BEGIN Records provided
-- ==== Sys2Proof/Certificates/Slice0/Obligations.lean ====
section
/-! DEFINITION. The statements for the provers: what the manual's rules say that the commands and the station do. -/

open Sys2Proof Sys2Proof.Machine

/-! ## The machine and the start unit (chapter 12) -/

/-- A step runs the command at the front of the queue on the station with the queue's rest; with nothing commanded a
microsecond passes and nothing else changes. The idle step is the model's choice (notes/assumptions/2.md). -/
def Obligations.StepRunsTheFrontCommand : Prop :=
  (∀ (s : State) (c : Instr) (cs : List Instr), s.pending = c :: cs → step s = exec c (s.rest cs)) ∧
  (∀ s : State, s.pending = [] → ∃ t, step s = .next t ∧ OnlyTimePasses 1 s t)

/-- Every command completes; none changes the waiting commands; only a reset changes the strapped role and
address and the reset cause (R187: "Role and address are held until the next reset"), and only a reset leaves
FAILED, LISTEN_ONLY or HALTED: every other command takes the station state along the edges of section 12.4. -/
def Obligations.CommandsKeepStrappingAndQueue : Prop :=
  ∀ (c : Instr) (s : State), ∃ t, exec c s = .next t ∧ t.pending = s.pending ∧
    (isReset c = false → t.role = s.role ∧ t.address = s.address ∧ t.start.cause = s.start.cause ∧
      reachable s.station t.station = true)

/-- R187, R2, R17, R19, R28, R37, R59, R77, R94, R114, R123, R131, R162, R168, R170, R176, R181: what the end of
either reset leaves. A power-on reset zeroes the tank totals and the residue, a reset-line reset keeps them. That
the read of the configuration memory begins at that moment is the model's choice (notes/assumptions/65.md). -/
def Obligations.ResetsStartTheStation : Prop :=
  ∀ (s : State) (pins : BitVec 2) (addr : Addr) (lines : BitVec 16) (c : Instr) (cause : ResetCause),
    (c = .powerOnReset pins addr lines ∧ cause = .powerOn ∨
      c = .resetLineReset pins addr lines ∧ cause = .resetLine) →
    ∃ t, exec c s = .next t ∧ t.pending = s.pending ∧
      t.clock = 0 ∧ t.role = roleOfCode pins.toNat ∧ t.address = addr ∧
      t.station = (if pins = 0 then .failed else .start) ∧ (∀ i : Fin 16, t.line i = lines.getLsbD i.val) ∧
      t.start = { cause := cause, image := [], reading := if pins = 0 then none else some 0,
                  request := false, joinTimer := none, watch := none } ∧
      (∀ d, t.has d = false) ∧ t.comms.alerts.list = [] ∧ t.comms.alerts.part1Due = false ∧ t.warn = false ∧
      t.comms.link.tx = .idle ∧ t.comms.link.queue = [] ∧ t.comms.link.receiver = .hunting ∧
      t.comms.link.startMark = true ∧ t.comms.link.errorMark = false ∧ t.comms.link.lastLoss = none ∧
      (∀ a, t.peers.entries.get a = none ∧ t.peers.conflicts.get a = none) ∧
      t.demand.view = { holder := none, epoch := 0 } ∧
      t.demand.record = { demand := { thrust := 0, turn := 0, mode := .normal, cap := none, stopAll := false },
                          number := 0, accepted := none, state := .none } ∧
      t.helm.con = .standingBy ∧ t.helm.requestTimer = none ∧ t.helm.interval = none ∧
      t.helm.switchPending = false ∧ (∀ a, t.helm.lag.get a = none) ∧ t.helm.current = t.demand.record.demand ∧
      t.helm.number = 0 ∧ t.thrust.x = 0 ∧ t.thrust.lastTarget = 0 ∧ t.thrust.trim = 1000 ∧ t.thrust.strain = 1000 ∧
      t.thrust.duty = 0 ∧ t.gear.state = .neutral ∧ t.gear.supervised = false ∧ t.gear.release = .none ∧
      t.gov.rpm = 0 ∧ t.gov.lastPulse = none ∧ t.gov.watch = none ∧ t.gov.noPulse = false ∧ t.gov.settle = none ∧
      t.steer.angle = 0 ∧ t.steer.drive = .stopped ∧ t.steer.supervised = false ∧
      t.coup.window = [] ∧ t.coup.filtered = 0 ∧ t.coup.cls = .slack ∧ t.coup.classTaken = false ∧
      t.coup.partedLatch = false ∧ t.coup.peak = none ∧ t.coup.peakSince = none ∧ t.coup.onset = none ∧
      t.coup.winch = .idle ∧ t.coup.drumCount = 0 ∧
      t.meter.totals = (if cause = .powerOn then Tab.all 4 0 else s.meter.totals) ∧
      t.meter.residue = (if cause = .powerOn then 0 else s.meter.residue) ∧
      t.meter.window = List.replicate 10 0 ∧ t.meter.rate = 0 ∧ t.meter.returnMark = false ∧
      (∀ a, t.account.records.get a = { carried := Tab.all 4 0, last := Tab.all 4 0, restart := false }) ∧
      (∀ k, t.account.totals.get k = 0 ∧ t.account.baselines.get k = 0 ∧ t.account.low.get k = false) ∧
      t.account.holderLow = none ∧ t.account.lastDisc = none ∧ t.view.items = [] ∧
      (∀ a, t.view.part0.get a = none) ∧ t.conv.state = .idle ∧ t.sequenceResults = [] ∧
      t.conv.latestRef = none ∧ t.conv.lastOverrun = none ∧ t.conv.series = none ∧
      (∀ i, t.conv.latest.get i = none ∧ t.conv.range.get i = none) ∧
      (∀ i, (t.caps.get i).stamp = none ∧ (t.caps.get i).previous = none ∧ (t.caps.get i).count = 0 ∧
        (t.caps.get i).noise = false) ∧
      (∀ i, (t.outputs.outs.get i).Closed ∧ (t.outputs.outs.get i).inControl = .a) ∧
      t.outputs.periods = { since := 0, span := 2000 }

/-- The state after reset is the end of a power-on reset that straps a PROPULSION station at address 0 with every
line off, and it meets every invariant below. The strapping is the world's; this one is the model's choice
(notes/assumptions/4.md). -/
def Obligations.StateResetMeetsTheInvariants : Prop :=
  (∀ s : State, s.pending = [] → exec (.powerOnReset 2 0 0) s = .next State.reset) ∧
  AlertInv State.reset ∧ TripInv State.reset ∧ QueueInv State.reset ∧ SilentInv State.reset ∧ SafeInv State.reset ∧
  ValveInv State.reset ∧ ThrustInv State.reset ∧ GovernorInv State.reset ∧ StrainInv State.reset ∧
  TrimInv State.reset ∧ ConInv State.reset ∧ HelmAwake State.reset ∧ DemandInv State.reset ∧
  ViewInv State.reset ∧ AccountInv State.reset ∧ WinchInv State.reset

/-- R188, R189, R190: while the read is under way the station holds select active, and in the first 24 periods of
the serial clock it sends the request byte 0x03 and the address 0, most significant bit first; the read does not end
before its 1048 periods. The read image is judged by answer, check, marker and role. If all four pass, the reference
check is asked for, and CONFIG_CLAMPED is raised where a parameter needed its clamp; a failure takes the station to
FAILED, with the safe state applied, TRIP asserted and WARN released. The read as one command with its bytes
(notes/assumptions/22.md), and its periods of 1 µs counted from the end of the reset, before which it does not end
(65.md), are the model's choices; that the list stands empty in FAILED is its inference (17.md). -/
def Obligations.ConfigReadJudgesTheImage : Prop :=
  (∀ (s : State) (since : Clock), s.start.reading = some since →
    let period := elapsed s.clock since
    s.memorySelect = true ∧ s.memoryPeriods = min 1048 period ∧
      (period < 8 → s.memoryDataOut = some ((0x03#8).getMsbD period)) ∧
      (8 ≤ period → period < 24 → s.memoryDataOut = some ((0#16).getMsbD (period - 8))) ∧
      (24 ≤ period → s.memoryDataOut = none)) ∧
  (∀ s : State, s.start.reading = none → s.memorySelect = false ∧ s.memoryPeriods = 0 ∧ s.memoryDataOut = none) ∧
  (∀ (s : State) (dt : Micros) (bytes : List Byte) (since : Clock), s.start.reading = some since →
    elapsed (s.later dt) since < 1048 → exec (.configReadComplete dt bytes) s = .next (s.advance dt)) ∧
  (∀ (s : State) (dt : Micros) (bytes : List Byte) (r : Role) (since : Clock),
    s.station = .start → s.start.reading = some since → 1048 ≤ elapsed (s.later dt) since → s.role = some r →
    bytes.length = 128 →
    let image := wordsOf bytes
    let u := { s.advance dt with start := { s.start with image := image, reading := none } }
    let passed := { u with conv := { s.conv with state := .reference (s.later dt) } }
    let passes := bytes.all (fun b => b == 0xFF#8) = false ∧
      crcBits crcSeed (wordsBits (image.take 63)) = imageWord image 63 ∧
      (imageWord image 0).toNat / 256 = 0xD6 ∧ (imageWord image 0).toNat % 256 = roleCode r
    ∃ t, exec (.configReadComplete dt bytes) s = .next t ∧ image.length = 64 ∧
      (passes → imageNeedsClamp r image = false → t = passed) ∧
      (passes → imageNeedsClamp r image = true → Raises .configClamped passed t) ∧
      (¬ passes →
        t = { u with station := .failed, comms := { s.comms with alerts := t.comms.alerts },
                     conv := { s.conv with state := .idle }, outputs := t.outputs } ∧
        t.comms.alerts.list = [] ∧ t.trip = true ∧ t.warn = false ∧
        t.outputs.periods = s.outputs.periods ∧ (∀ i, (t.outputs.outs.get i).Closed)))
END Records provided
• Exercise prompt:
Please retype exactly the line containing "List Byte) (r" and each line after it to the end of the records, and nothing more.

• Your solution:
  (∀ (s : State) (dt : Micros) (bytes : List Byte) (r : Role) (since : Clock),
    s.station = .start → s.start.reading = some since → 1048 ≤ elapsed (s.later dt) since → s.role = some r →
    bytes.length = 128 →
    let image := wordsOf bytes
    let u := { s.advance dt with start := { s.start with image := image, reading := none } }
    let passed := { u with conv := { s.conv with state := .reference (s.later dt) } }
    let passes := bytes.all (fun b => b == 0xFF#8) = false ∧
      crcBits crcSeed (wordsBits (image.take 63)) = imageWord image 63 ∧
      (imageWord image 0).toNat / 256 = 0xD6 ∧ (imageWord image 0).toNat % 256 = roleCode r
    ∃ t, exec (.configReadComplete dt bytes) s = .next t ∧ image.length = 64 ∧
      (passes → imageNeedsClamp r image = false → t = passed) ∧
      (passes → imageNeedsClamp r image = true → Raises .configClamped passed t) ∧
      (¬ passes →
        t = { u with station := .failed, comms := { s.comms with alerts := t.comms.alerts },
                     conv := { s.conv with state := .idle }, outputs := t.outputs } ∧
        t.comms.alerts.list = [] ∧ t.trip = true ∧ t.warn = false ∧
        t.outputs.periods = s.outputs.periods ∧ (∀ i, (t.outputs.outs.get i).Closed)))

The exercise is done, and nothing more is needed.